Immediate reactive terrorist acts may occur, but should not be chalked up against the war. Most will be works-in-progress moved up on the calendar (with corresponding reduction in near-future deliveries). Long term prospects are harder to assess, but the incidence of global terrorism increases in most variations.

International intelligence and law enforcement relationships are compromised. Transparent political gamesmanship creates fertile ground for a new generation of high-clearance turncoats like Aldrich Ames and Robert Hanssen.

Identifiable US brands, US-based multinationals, US tourism are disadvantaged in global markets. Favorable exchange rates and foreign capital inflows -- both premised on positive US economic outlook -- are reversed. Multilateral trade declines. World economic output declines. Military budgets absorb larger fractions of remaining output.

[Most of the consequences above are at the optimistic end of the scale.
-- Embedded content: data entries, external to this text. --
/-! ## updProbe -/

@[simp] theorem State.updProbe_pending (s : State) (p : Port) (f : Probe → Probe) : (s.updProbe p f).pending = s.pending := rfl
@[simp] theorem State.updProbe_wire (s : State) (p : Port) (f : Probe → Probe) : (s.updProbe p f).wire = s.wire := rfl
@[simp] theorem State.updProbe_freeCount (s : State) (p : Port) (f : Probe → Probe) : (s.updProbe p f).freeCount = s.freeCount := rfl
@[simp] theorem State.updProbe_mode (s : State) (p : Port) (f : Probe → Probe) : (s.updProbe p f).mode = s.mode := rfl
@[simp] theorem State.updProbe_sessions (s : State) (p : Port) (f : Probe → Probe) : (s.updProbe p f).sessions = s.sessions := rfl
@[simp] theorem State.updProbe_mailboxes (s : State) (p : Port) (f : Probe → Probe) : (s.updProbe p f).mailboxes = s.mailboxes := rfl
@[simp] theorem State.updProbe_smbus (s : State) (p : Port) (f : Probe → Probe) : (s.updProbe p f).smbus = s.smbus := rfl
@[simp] theorem State.updProbe_alertEnable (s : State) (p : Port) (f : Probe → Probe) : (s.updProbe p f).alertEnable = s.alertEnable := rfl
@[simp] theorem State.updProbe_heldEvents (s : State) (p : Port) (f : Probe → Probe) : (s.updProbe p f).heldEvents = s.heldEvents := rfl
@[simp] theorem State.updProbe_arrivals (s : State) (p : Port) (f : Probe → Probe) : (s.updProbe p f).arrivals = s.arrivals := rfl
@[simp] theorem State.updProbe_fw (s : State) (p : Port) (f : Probe → Probe) : (s.updProbe p f).fw = s.fw := rfl
@[simp] theorem State.updProbe_fault (s : State) (p : Port) (f : Probe → Probe) : (s.updProbe p f).fault = s.fault := rfl
@[simp] theorem State.updProbe_partOf (s : State) (p : Port) (f : Probe → Probe) : (s.updProbe p f).partOf = s.partOf := rfl
@[simp] theorem State.updProbe_posOf (s : State) (p : Port) (f : Probe → Probe) : (s.updProbe p f).posOf = s.posOf := rfl
@[simp] theorem State.updProbe_domains (s : State) (p : Port) (f : Probe → Probe) : (s.updProbe p f).domains = s.domains := rfl
@[simp] theorem State.updProbe_ports (s : State) (p : Port) (f : Probe → Probe) : (s.updProbe p f).ports = s.ports := rfl
@[simp] theorem State.updProbe_parts (s : State) (p : Port) (f : Probe → Probe) : (s.updProbe p f).parts = s.parts := rfl
@[simp] theorem State.updProbe_ssTree (s : State) (p : Port) (f : Probe → Probe) : (s.updProbe p f).ssTree = s.ssTree := rfl
@[simp] theorem State.updProbe_u2Tree (s : State) (p : Port) (f : Probe → Probe) : (s.updProbe p f).u2Tree = s.u2Tree := rfl
@[simp] theorem State.updProbe_mfs (s : State) (p : Port) (f : Probe → Probe) : (s.updProbe p f).mfs = s.mfs := rfl
@[simp] theorem State.updProbe_ups (s : State) (p : Port) (f : Probe → Probe) : (s.updProbe p f).ups = s.ups := rfl
@[simp] theorem State.updProbe_microframe (s : State) (p : Port) (f : Probe → Probe) : (s.updProbe p f).microframe = s.microframe := rfl
@[simp] theorem State.updProbe_modeCfg (s : State) (p : Port) (f : Probe → Probe) : (s.updProbe p f).modeCfg = s.modeCfg := rfl
@[simp] theorem State.updProbe_origin (s : State) (p : Port) (f : Probe → Probe) : (s.updProbe p f).origin = s.origin := rfl
@[simp] theorem State.updProbe_cause (s : State) (p : Port) (f : Probe → Probe) : (s.updProbe p f).cause = s.cause := rfl
@[simp] theorem State.updProbe_detail (s : State) (p : Port) (f : Probe → Probe) : (s.updProbe p f).detail = s.detail := rfl
@[simp] theorem State.updProbe_aonUp (s : State) (p : Port) (f : Probe → Probe) : (s.updProbe p f).aonUp = s.aonUp := rfl
@[simp] theorem State.updProbe_testmode (s : State) (p : Port) (f : Probe → Probe) : (s.updProbe p f).testmode = s.testmode := rfl
@[simp] theorem State.updProbe_board (s : State) (p : Port) (f : Probe → Probe) : (s.updProbe p f).board = s.board := rfl
@[simp] theorem State.updProbe_wrstLow (s : State) (p : Port) (f : Probe → Probe) : (s.updProbe p f).wrstLow = s.wrstLow := rfl
@[simp] theorem State.updProbe_trans (s : State) (p : Port) (f : Probe → Probe) : (s.updProbe p f).trans = s.trans := rfl
@[simp] theorem State.updProbe_arrival (s : State) (p : Port) (f : Probe → Probe) : (s.updProbe p f).arrival = s.arrival := rfl
@[simp] theorem State.updProbe_queue (s : State) (p : Port) (f : Probe → Probe) : (s.updProbe p f).queue = s.queue := rfl
@[simp] theorem State.updProbe_back (s : State) (p : Port) (f : Probe → Probe) : (s.updProbe p f).back = s.back := rfl
@[simp] theorem State.updProbe_eve (s : State) (p : Port) (f : Probe → Probe) : (s.updProbe p f).eve = s.eve := rfl
@[simp] theorem State.updProbe_entries (s : State) (p : Port) (f : Probe → Probe) : (s.updProbe p f).entries = s.entries := rfl
@[simp] theorem State.updProbe_aborts (s : State) (p : Port) (f : Probe → Probe) : (s.updProbe p f).aborts = s.aborts := rfl
@[simp] theorem State.updProbe_exiting (s : State) (p : Port) (f : Probe → Probe) : (s.updProbe p f).exiting = s.exiting := rfl
@[simp] theorem State.updProbe_sensors (s : State) (p : Port) (f : Probe → Probe) : (s.updProbe p f).sensors = s.sensors := rfl
@[simp] theorem State.updProbe_rails (s : State) (p : Port) (f : Probe → Probe) : (s.updProbe p f).rails = s.rails := rfl
@[simp] theorem State.updProbe_avs (s : State) (p : Port) (f : Probe → Probe) : (s.updProbe p f).avs = s.avs := rfl
@[simp] theorem State.updProbe_clocks (s : State) (p : Port) (f : Probe → Probe) : (s.updProbe p f).clocks = s.clocks := rfl
@[simp] theorem State.updProbe_alarms (s : State) (p : Port) (f : Probe → Probe) : (s.updProbe p f).alarms = s.alarms := rfl
@[simp] theorem State.updProbe_portLinks (s : State) (p : Port) (f : Probe → Probe) : (s.updProbe p f).portLinks = s.portLinks := rfl
@[simp] theorem State.updProbe_tap (s : State) (p : Port) (f : Probe → Probe) : (s.updProbe p f).tap = s.tap := rfl
@[simp] theorem State.updProbe_scan (s : State) (p : Port) (f : Probe → Probe) : (s.updProbe p f).scan = s.scan := rfl
@[simp] theorem State.updProbe_diag (s : State) (p : Port) (f : Probe → Probe) : (s.updProbe p f).diag = s.diag := rfl
@[simp] theorem State.updProbe_vendorId (s : State) (p : Port) (f : Probe → Probe) : (s.updProbe p f).vendorId = s.vendorId := rfl
@[simp] theorem State.updProbe_pd (s : State) (p : Port) (f : Probe → Probe) : (s.updProbe p f).pd = s.pd := rfl
@[simp] theorem State.updProbe_queues (s : State) (p : Port) (f : Probe → Probe) : (s.updProbe p f).queues = s.queues := rfl
@[simp] theorem State.updProbe_uarts (s : State) (p : Port) (f : Probe → Probe) : (s.updProbe p f).uarts = s.uarts := rfl
@[simp] theorem State.updProbe_banks (s : State) (p : Port) (f : Probe → Probe) : (s.updProbe p f).banks = s.banks := rfl
@[simp] theorem State.updProbe_cells (s : State) (p : Port) (f : Probe → Probe) : (s.updProbe p f).cells = s.cells := rfl
@[simp] theorem State.updProbe_rings (s : State) (p : Port) (f : Probe → Probe) : (s.updProbe p f).rings = s.rings := rfl
@[simp] theorem State.updProbe_sticky (s : State) (p : Port) (f : Probe → Probe) : (s.updProbe p f).sticky = s.sticky := rfl
@[simp] theorem State.updProbe_pbm (s : State) (p : Port) (f : Probe → Probe) : (s.updProbe p f).pbm = s.pbm := rfl
@[simp] theorem State.updProbe_ttBucket (s : State) (p : Port) (f : Probe → Probe) : (s.updProbe p f).ttBucket = s.ttBucket := rfl
@[simp] theorem State.updProbe_powerLinks (s : State) (p : Port) (f : Probe → Probe) : (s.updProbe p f).powerLinks = s.powerLinks := rfl
@[simp] theorem State.updProbe_slots (s : State) (p : Port) (f : Probe → Probe) : (s.updProbe p f).slots = s.slots := rfl
@[simp] theorem State.updProbe_chains (s : State) (p : Port) (f : Probe → Probe) : (s.updProbe p f).chains = s.chains := rfl
@[simp] theorem State.updProbe_vbus (s : State) (p : Port) (f : Probe → Probe) : (s.updProbe p f).vbus = s.vbus := rfl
Pessimistic scenarios include pandemic plague and WW III. The mid-scale portfolio would include a Chinese embassy bombing, extended regional warfare, major disruption of oil supplies, small-scale nuclear exchange, immediate proliferation of nukes to radical Islamic states.]

In light of best current information (and misinformation), it's possible no WMD caches exist. [Call it 3 chances in 10.] This would be more than embarrassing.
Either way, Plan Iraq was destined to estrange Americans from each other, bitterly, perhaps violently, in ways that will persist after all of us are gone.

Either way, a large fraction of US citizens -- maybe an overwhelming majority, maybe a permanently embattled minority -- will eventually learn they've been driven warward (in Tom Friedman's words) "on the wings of a lie".

Suppose we had waited.
The situation would have changed markedly when and if a single US "solid intelligence" lead had ever panned out on the ground.

The situation would have changed measurably when and if inspectors met increased resistance.

The situation would have changed markedly when gamma ray surveys confirmed or disconfirmed presence of a nuke program.

The situation would have changed (perhaps not favorably) if US revealed an explicit post-Saddam plan of governance.

The situation would have changed if US conveyed a more disciplined, less bloodthirsty impression to its diplomatic peers.
The war now cranks on of its own momentum ... as large projects are wont to when interim findings separate The Plan from its reasons for being.